(What the task asks):
Restate word for word the lines of the records below, starting at the line that contains "decode (.arm 0b1000_00_0_10011_1010_0000_011100110000#32)" and ending at the line that contains "decode (.arm 0b1001_00_1_10101_0010_0000_100011100001#32)", with both of those lines included and nothing else.

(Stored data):
_ _ _ _

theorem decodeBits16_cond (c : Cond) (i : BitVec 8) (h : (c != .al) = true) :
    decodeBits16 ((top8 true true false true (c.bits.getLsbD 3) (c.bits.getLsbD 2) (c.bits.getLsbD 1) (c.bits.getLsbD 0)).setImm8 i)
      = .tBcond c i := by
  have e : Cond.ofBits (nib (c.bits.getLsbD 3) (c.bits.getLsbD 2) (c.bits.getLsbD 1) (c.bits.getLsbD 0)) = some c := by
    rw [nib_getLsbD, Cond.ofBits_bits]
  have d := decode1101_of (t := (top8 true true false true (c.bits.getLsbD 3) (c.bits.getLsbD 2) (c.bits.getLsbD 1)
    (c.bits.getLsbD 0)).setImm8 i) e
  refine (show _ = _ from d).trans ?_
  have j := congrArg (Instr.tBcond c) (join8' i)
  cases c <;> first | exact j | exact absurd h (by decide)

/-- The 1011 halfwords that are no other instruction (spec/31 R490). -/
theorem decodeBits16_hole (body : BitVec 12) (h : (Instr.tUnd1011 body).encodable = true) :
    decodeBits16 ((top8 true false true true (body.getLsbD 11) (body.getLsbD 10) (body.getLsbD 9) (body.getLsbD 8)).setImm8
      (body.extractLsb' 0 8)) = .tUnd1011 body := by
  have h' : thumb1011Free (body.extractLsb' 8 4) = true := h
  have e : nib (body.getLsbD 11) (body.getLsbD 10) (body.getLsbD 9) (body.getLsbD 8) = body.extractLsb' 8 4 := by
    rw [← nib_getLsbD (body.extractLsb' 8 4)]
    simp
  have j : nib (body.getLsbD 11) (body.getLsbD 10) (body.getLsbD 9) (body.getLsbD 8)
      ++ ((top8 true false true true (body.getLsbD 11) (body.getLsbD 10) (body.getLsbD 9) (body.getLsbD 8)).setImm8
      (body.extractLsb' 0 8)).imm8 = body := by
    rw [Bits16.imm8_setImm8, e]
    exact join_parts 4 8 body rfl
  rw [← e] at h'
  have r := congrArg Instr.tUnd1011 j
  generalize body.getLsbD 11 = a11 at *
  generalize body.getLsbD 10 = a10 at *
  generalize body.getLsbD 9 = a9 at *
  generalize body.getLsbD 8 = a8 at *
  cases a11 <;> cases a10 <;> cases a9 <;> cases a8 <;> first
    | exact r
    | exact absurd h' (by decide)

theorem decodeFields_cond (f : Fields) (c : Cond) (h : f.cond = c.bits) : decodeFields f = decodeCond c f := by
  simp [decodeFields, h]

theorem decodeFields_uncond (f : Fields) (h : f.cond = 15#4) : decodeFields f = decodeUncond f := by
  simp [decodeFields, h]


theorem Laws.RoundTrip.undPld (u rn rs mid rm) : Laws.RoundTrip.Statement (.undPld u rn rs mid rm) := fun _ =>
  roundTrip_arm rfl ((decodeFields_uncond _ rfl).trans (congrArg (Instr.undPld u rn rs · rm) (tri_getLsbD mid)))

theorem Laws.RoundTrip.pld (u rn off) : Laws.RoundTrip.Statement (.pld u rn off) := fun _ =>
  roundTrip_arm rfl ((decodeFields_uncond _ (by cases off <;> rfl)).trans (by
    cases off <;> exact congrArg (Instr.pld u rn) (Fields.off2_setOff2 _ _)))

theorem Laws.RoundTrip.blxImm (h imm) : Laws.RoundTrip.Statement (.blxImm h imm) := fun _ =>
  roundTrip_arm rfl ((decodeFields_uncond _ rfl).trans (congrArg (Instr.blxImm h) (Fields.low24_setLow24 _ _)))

_ _ _ _

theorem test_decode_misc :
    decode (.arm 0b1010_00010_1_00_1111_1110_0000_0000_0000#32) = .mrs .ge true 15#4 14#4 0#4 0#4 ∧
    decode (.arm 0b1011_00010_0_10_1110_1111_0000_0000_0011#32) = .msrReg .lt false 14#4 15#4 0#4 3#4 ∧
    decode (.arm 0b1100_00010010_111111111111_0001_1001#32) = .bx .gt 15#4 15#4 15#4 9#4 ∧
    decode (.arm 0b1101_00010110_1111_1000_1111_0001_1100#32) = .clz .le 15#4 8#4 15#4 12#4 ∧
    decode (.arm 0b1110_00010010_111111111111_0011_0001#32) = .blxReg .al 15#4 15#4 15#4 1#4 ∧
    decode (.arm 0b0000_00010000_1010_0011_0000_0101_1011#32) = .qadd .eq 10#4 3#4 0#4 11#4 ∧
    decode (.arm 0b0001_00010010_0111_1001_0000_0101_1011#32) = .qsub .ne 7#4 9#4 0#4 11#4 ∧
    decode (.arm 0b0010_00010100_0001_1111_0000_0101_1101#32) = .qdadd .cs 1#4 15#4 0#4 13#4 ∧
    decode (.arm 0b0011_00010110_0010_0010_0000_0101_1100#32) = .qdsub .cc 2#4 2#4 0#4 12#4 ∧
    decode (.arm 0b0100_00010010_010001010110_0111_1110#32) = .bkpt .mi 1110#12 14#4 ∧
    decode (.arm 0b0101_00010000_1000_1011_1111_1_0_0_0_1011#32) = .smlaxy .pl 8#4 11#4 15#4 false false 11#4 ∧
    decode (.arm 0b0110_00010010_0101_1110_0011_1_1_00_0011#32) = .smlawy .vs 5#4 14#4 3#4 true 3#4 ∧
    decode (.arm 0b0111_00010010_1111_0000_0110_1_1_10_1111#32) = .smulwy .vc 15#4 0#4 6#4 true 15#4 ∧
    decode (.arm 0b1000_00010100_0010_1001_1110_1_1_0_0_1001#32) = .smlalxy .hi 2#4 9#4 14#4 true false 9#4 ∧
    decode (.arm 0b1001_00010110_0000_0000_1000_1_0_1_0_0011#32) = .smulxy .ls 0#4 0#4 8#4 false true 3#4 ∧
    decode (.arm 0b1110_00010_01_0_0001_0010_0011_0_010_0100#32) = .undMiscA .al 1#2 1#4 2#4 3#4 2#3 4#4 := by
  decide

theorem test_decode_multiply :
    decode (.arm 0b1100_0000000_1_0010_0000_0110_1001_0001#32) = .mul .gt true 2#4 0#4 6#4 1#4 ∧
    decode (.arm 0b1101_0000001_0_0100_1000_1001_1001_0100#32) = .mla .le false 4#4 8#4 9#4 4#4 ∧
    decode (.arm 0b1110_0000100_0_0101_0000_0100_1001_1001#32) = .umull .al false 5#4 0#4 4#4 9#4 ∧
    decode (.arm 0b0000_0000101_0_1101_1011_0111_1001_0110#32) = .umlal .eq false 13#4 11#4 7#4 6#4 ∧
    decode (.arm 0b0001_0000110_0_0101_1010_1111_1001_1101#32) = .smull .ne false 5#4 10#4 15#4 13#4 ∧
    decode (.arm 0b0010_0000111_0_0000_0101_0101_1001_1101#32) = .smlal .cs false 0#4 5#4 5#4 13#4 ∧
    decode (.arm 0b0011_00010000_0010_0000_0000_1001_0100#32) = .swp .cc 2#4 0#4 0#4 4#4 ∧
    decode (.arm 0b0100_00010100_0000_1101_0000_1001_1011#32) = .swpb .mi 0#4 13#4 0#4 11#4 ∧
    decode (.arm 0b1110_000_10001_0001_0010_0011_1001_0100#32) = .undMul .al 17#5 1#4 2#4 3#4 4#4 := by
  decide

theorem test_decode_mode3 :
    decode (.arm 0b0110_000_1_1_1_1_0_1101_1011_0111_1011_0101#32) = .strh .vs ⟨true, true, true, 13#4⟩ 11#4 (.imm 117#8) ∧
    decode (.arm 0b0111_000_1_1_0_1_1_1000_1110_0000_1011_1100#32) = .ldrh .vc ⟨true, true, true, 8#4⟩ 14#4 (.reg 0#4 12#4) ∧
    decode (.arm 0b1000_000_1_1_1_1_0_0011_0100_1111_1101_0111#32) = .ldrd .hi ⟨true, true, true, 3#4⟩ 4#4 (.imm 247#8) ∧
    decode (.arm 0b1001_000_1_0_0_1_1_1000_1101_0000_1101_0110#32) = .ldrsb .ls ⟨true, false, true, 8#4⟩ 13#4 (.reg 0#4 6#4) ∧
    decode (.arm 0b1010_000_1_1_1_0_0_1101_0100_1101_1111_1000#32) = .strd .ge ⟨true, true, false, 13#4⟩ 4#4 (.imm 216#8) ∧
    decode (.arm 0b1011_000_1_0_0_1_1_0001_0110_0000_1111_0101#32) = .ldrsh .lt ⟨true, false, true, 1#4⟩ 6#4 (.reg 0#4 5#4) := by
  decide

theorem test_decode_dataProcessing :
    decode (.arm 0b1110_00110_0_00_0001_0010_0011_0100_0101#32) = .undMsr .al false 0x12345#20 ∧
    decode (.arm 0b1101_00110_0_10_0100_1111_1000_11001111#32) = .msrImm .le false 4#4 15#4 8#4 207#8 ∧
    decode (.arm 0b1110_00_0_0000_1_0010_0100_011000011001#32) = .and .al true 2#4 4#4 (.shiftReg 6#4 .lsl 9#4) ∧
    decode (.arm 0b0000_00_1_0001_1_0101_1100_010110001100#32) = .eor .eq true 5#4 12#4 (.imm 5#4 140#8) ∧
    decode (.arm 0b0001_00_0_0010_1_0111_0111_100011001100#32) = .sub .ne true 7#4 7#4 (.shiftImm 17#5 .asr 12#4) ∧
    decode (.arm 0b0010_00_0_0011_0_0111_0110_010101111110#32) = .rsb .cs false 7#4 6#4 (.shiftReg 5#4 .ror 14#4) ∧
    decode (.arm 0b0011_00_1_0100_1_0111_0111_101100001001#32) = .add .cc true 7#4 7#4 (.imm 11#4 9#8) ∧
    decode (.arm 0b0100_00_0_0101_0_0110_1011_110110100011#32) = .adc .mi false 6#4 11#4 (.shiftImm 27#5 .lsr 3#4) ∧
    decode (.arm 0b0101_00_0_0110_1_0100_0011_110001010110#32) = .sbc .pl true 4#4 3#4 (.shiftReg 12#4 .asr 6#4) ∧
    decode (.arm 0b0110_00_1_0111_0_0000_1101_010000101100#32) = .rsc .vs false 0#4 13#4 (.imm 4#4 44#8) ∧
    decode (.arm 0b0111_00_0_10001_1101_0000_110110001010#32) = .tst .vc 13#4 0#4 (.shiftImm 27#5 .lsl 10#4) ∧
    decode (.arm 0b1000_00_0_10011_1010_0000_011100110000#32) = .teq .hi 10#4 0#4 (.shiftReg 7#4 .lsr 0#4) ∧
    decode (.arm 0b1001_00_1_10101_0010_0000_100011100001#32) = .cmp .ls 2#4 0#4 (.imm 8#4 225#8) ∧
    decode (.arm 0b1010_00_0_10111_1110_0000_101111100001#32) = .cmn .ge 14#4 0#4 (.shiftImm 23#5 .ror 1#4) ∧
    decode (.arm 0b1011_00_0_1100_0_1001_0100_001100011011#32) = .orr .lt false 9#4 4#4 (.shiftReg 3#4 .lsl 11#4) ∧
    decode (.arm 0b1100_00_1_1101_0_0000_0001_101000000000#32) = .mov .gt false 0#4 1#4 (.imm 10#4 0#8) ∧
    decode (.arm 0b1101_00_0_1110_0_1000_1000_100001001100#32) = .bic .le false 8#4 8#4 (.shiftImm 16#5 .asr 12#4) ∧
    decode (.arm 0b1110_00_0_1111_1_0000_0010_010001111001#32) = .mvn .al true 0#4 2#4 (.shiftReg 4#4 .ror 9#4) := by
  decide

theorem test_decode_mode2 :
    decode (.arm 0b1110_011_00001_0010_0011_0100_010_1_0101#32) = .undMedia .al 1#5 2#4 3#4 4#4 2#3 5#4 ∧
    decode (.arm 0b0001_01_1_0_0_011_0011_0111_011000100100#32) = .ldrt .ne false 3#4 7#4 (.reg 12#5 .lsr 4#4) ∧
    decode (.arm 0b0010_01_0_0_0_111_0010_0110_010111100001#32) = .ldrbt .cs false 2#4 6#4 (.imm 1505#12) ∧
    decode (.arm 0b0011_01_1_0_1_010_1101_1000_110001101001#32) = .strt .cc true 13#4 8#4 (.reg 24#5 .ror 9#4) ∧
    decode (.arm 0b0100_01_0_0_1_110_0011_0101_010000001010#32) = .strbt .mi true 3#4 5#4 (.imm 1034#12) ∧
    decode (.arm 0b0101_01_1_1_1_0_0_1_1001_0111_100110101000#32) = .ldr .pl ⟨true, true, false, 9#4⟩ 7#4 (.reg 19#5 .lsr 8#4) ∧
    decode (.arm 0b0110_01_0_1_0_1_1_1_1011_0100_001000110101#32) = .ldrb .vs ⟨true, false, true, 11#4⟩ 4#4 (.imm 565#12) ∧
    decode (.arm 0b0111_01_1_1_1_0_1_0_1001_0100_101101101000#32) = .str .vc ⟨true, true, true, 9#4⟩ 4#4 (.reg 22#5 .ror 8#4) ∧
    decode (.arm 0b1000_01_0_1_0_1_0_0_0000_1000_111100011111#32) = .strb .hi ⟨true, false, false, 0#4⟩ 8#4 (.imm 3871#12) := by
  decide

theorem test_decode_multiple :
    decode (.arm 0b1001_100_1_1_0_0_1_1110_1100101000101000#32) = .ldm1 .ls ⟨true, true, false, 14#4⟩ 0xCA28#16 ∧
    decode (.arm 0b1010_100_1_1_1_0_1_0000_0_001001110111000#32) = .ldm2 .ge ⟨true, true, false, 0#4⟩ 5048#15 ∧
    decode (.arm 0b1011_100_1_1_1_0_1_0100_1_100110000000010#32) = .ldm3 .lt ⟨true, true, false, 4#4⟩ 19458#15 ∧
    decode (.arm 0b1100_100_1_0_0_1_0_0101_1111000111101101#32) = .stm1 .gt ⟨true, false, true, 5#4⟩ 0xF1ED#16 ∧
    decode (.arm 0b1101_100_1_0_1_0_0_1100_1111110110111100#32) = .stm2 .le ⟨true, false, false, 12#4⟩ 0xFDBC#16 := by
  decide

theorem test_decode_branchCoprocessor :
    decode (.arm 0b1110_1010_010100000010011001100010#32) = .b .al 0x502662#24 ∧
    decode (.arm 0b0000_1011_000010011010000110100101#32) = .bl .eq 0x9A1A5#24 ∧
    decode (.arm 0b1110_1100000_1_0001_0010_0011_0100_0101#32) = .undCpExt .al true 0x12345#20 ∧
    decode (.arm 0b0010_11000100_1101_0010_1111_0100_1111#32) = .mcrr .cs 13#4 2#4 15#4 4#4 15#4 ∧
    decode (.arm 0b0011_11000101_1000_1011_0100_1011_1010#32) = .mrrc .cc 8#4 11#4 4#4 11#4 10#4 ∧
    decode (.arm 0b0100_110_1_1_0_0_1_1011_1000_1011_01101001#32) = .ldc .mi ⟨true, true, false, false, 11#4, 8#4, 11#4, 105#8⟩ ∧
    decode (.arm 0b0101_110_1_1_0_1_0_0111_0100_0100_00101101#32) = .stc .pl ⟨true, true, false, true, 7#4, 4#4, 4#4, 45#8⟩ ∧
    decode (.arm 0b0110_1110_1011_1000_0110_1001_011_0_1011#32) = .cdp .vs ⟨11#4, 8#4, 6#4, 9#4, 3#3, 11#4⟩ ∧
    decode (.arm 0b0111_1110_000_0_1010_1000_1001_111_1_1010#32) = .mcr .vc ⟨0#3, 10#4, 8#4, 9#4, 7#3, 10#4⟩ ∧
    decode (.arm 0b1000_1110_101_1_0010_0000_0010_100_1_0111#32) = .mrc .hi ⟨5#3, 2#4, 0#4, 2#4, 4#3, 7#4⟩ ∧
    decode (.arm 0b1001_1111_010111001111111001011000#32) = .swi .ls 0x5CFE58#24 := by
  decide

_ _ _ _

(Response for this exercise):
    decode (.arm 0b1000_00_0_10011_1010_0000_011100110000#32) = .teq .hi 10#4 0#4 (.shiftReg 7#4 .lsr 0#4) ∧
    decode (.arm 0b1001_00_1_10101_0010_0000_100011100001#32) = .cmp .ls 2#4 0#4 (.imm 8#4 225#8) ∧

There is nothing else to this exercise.